AIG and the U.S. government could finalize a plan as soon as Wednesday to allow the government to give up its ownership in the insurer, according to reports from Politico, the Wall Street Journal and, earlier this week, Bloomberg.
The outline of the apparent plan was reported earlier this month in the Wall Street Journal: The Treasury would convert its 79.8 percent stake in the company, worth about $49 billion, into common stock from preferred shares. Such a move would increase the government's stake, potentially to more than 90 percent, before it begins the process of gradually selling its shares on the open market.
According to Politico, the converted stock would be worth about $70 billion, which could spell profit for taxpayers and political victory for Democrats in advance of the midterm elections. But the insurance giant and its government counterparties -- the Treasury, the Federal Reserve and the three trustees who oversee the preferred stock -- would have to tread carefully.
As the WSJ discusses, the share price would determine the extent to which private shareholders see their ownership diluted, and the parties would have to strike a compromise to maximize value for both private shareholders and taxpayers.
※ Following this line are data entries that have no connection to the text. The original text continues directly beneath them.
theorem State.closeArm_keep {L r s a1} (hl : sub [.od, .trust] L = true) (h : Keep L r s) :
    Keep L r (State.closeArm s a1).1 := by
  delta State.closeArm
  extract_lets -merge -useContext x0 x1 x3
  have h2 : Keep L r x1 := State.tookFree_keep (sub.trans rfl hl) (State.putBytes_keep (sub.trans rfl hl) h)
  exact Keep.pite (Keep.pair h) (Keep.pite (Keep.pair h) (Keep.pair (Keep.upd_trust (sub.trans rfl hl) h2)))


theorem execCloseArm_keep {L r a0 a1 s} (hl : sub [.od, .host, .gate, .log, .trust, .pair, .acts] L = true) (h : Keep L r s) :
    Ends L r (execCloseArm a0 a1 s) := by
  delta execCloseArm
  exact Keep.rnext (State.served_keep (sub.trans rfl hl) h (fun _ h0 => State.accessAct_keep (sub.trans rfl hl) h0 (fun _ h1 => State.closeArm_keep (sub.trans rfl hl) h1)))


theorem State.closeConfirm_keep {L r s a1 a2} (hl : sub [.od, .fuses, .trust] L = true) (h : Keep L r s) :
    Keep L r (State.closeConfirm s a1 a2).1 := by
  delta State.closeConfirm
  extract_lets -merge -useContext x0 x2 x3
  have h1 : Keep L r x0 := State.challengeExpired_keep (sub.trans rfl hl) h
  exact Keep.pite (Keep.pair h) (Keep.pite (Keep.pair h) (Keep.pite (Keep.pair h) (Keep.pite (Keep.pair h) (Keep.pair (Keep.upd_fuses_trust (sub.trans rfl hl) h1 (by first | exact ⟨rfl, Nat.le_max_left _ _, id⟩ | exact ⟨rfl, Nat.le_refl _, fun _ => rfl⟩))))))


theorem execCloseConfirm_keep {L r a0 a1 a2 s} (hl : sub [.od, .fuses, .host, .gate, .log, .trust, .pair, .acts] L = true) (h : Keep L r s) :
    Ends L r (execCloseConfirm a0 a1 a2 s) := by
  delta execCloseConfirm
  exact Keep.rnext (State.served_keep (sub.trans rfl hl) h (fun _ h0 => State.accessAct_keep (sub.trans rfl hl) h0 (fun _ h1 => State.closeConfirm_keep (sub.trans rfl hl) h1)))


theorem State.authInstall_keep {L r s a1} (hl : sub [.od, .trust] L = true) (h : Keep L r s) :
    Keep L r (State.authInstall s a1) := by
  delta State.authInstall
  extract_lets -merge -useContext x0 x1 x2 x3 x4 x5 x6 x8
  have h7 : Keep L r x6 := State.setAu_keep (sub.trans rfl hl) (State.put_keep (sub.trans rfl hl) (State.put_keep (sub.trans rfl hl) (State.put_keep (sub.trans rfl hl) (State.put_keep (sub.trans rfl hl) (State.put_keep (sub.trans rfl hl) h)))))
  exact Keep.site (Keep.upd_trust (sub.trans rfl hl) h7) h


theorem State.authRefuse_keep {L r s a1 a2} (hl : sub [.od, .line, .gate, .log, .trust, .acts] L = true) (h : Keep L r s) :
    Keep L r (State.authRefuse s a1 a2) := by
  delta State.authRefuse
  extract_lets -merge -useContext x0
  have h1 : Keep L r x0 := State.setAu_keep (sub.trans rfl hl) (State.bump_keep (sub.trans rfl hl) (State.put_keep (sub.trans rfl hl) (State.put_keep (sub.trans rfl hl) h)))
  exact State.authSend_keep (sub.trans rfl hl) (State.trustRefuse_keep (sub.trans rfl hl) h1)


theorem State.confirm_keep {L r s a1 a2} (hl : sub [.od, .line, .gate, .log, .trust, .acts] L = true) (h : Keep L r s) :
    Keep L r (State.confirm s a1 a2) := by
  delta State.confirm
  extract_lets -merge -useContext x0
  exact Keep.site (Keep.site (State.authInstall_keep (sub.trans rfl hl) (State.setAu_keep (sub.trans rfl hl) h)) (State.authRefuse_keep (sub.trans rfl hl) h)) h


theorem execConfirm_keep {L r a0 a1 s} (hl : sub [.od, .line, .gate, .log, .trust, .acts] L = true) (h : Keep L r s) :
    Ends L r (execConfirm a0 a1 s) := by
  delta execConfirm
  exact Keep.rnext (State.served_keep (sub.trans rfl hl) h (fun _ h0 => State.confirm_keep (sub.trans rfl hl) h0))


theorem State.debugUnlock_keep {L r s} (hl : sub [.trust] L = true) (h : Keep L r s) :
    Keep L r (State.debugUnlock s).1 := by
  delta State.debugUnlock
  extract_lets -merge -useContext x0
  exact Keep.pite (Keep.pair h) (Keep.pair (Keep.upd_trust (sub.trans rfl hl) h))


theorem execDebugUnlock_keep {L r a0 a1 s} (hl : sub [.od, .host, .gate, .log, .trust, .pair, .acts] L = true) (h : Keep L r s) :
    Ends L r (execDebugUnlock a0 a1 s) := by
  delta execDebugUnlock
  exact Keep.rnext (State.served_keep (sub.trans rfl hl) h (fun _ h0 => State.accessAct_keep (sub.trans rfl hl) h0 (fun _ h1 => State.debugUnlock_keep (sub.trans rfl hl) h1)))


theorem State.finishClient_keep {L r s a1 a2 a3 a4} (hl : sub [.od, .host, .gate, .log, .trust, .acts] L = true) (h : Keep L r s) :
    Keep L r (State.finishClient s a1 a2 a3 a4) := by
  delta State.finishClient
  extract_lets -merge -useContext x0 x1
  exact (by
   split
   · exact Keep.site (State.dropMessage_keep (sub.trans rfl hl) h) (Keep.site (State.takeMessage_keep (sub.trans rfl hl) (Keep.upd_trust (sub.trans rfl hl) h)) (State.respond_keep (sub.trans rfl hl) (Keep.upd_trust (sub.trans rfl hl) h)))
   · exact State.dropMessage_keep (sub.trans rfl hl) h)


theorem State.finishNode_keep {L r s a1 a2 a3} (hl : sub [.od, .gate, .log, .trust, .acts] L = true) (h : Keep L r s) :
    Keep L r (State.finishNode s a1 a2 a3) := by
  delta State.finishNode
  extract_lets -merge -useContext x0 x1 x3
  have h2 : Keep L r x1 := State.trustRefuse_keep (sub.trans rfl hl) h
  exact Keep.site (Keep.site (Keep.upd_trust (sub.trans rfl hl) h) (Keep.upd_trust (sub.trans rfl hl) h2)) (State.trustRefuse_keep (sub.trans rfl hl) h)


theorem execFinish_keep {L r a0 a1 a2 s} (hl : sub [.od, .host, .gate, .log, .trust, .acts] L = true) (h : Keep L r s) :
    Ends L r (execFinish a0 a1 a2 s) := by
  delta execFinish
  exact Keep.rnext (State.served_keep (sub.trans rfl hl) h (fun _ h0 => (by
 split
 · exact State.finishClient_keep (sub.trans rfl hl) h0
 · exact State.finishNode_keep (sub.trans rfl hl) h0)))


theorem State.flushCache_keep {L r s} (hl : sub [.trust] L = true) (h : Keep L r s) :
    Keep L r (State.flushCache s) := by
  delta State.flushCache
  extract_lets -merge -useContext x0
  exact Keep.upd_trust (sub.trans rfl hl) h


theorem execFlushCache_keep {L r a0 a1 s} (hl : sub [.od, .host, .gate, .log, .trust, .pair, .acts] L = true) (h : Keep L r s) :
    Ends L r (execFlushCache a0 a1 s) := by
  delta execFlushCache
  exact Keep.rnext (State.served_keep (sub.trans rfl hl) h (fun _ h0 => State.accessAct_keep (sub.trans rfl hl) h0 (fun _ h1 => Keep.pair (State.flushCache_keep (sub.trans rfl hl) h1))))


theorem State.healthTimeout_keep {L r s} (hl : sub [.od, .dict, .mram, .power, .clock, .mu, .line, .host, .gate, .log, .trust, .video, .slices, .canopen, .mooring, .fio, .pair, .lock, .pairing, .unitA, .acts] L = true) (h : Keep L r s) :
    Keep L r (State.healthTimeout s) := by
  delta State.healthTimeout
  extract_lets -merge -useContext x0 x2
  have h1 : Keep L r x0 := State.storeStored_keep (sub.trans rfl hl) (State.setImageState_keep (sub.trans rfl hl) h)
  exact Keep.site (State.takeReset_keep (sub.trans rfl hl) (Keep.upd_power (sub.trans rfl hl) h1)) h


theorem execHealthTimeout_keep {L r s} (hl : sub [.od, .dict, .mram, .power, .clock, .mu, .line, .host, .gate, .log, .trust, .video, .slices, .canopen, .mooring, .fio, .pair, .lock, .pairing, .unitA, .acts] L = true) (h : Keep L r s) :
    Ends L r (execHealthTimeout s) := by
  delta execHealthTimeout
  exact Keep.rnext (State.healthTimeout_keep (sub.trans rfl hl) h)


theorem State.helloClient_keep {L r s a1 a2} (hl : sub [.od, .host, .gate, .log, .trust, .acts] L = true) (h : Keep L r s) :
    Keep L r (State.helloClient s a1 a2) := by
  delta State.helloClient
  extract_lets -merge -useContext x0 x1 x3 x4 x5 x6 x7 x9 x10 x12
  have h2 : Keep L r x1 := Keep.upd_trust (sub.trans rfl hl) h
  have h8 : Keep L r x7 := State.tookFree_keep (sub.trans rfl hl) h2
  have h11 : Keep L r x10 := Keep.upd_trust (sub.trans rfl hl) h8
  have h13 : Keep L r x12 := Keep.site (State.putBytes_keep (sub.trans rfl hl) h11) h11
  exact Keep.site (State.respond_keep (sub.trans rfl hl) h2) (Keep.site (State.respond_keep (sub.trans rfl hl) h2) (State.emit_keep (sub.trans rfl hl) (State.respond_keep (sub.trans rfl hl) h13)))


theorem State.helloNode_keep {L r s a1} (hl : sub [.od, .dict, .line, .gate, .log, .trust, .acts] L = true) (h : Keep L r s) :
    Keep L r (State.helloNode s a1) := by
  delta State.helloNode
  extract_lets -merge -useContext x0 x1 x2 x3 x4
  have h5 : Keep L r x4 := State.emit_keep (sub.trans rfl hl) (Keep.upd_trust (sub.trans rfl hl) h)
  exact Keep.site (State.trustRefuse_keep (sub.trans rfl hl) h) (Keep.site (State.trustRefuse_keep (sub.trans rfl hl) h) (State.tookFree_keep (sub.trans rfl hl) (State.sendChunks_keep (sub.trans rfl hl) h5)))


theorem execHello_keep {L r a0 s} (hl : sub [.od, .dict, .line, .host, .gate, .log, .trust, .acts] L = true) (h : Keep L r s) :
    Ends L r (execHello a0 s) := by
  delta execHello
  exact Keep.rnext (State.served_keep (sub.trans rfl hl) h (fun _ h0 => (by
 split
 · exact State.helloClient_keep (sub.trans rfl hl) h0
 · exact State.helloNode_keep (sub.trans rfl hl) h0)))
To prevent private shareholders from selling their stock after a government conversion, the company, whose initial government rescue package was worth about $182.3 billion and includes various types of investments, could issue warrants allowing shareholders to buy stock at a low price, the New York Times says.
Even if the parties settle on a stock conversion plan, AIG would need to repay about $19.7 billion to the Federal Reserve before the plan can be executed.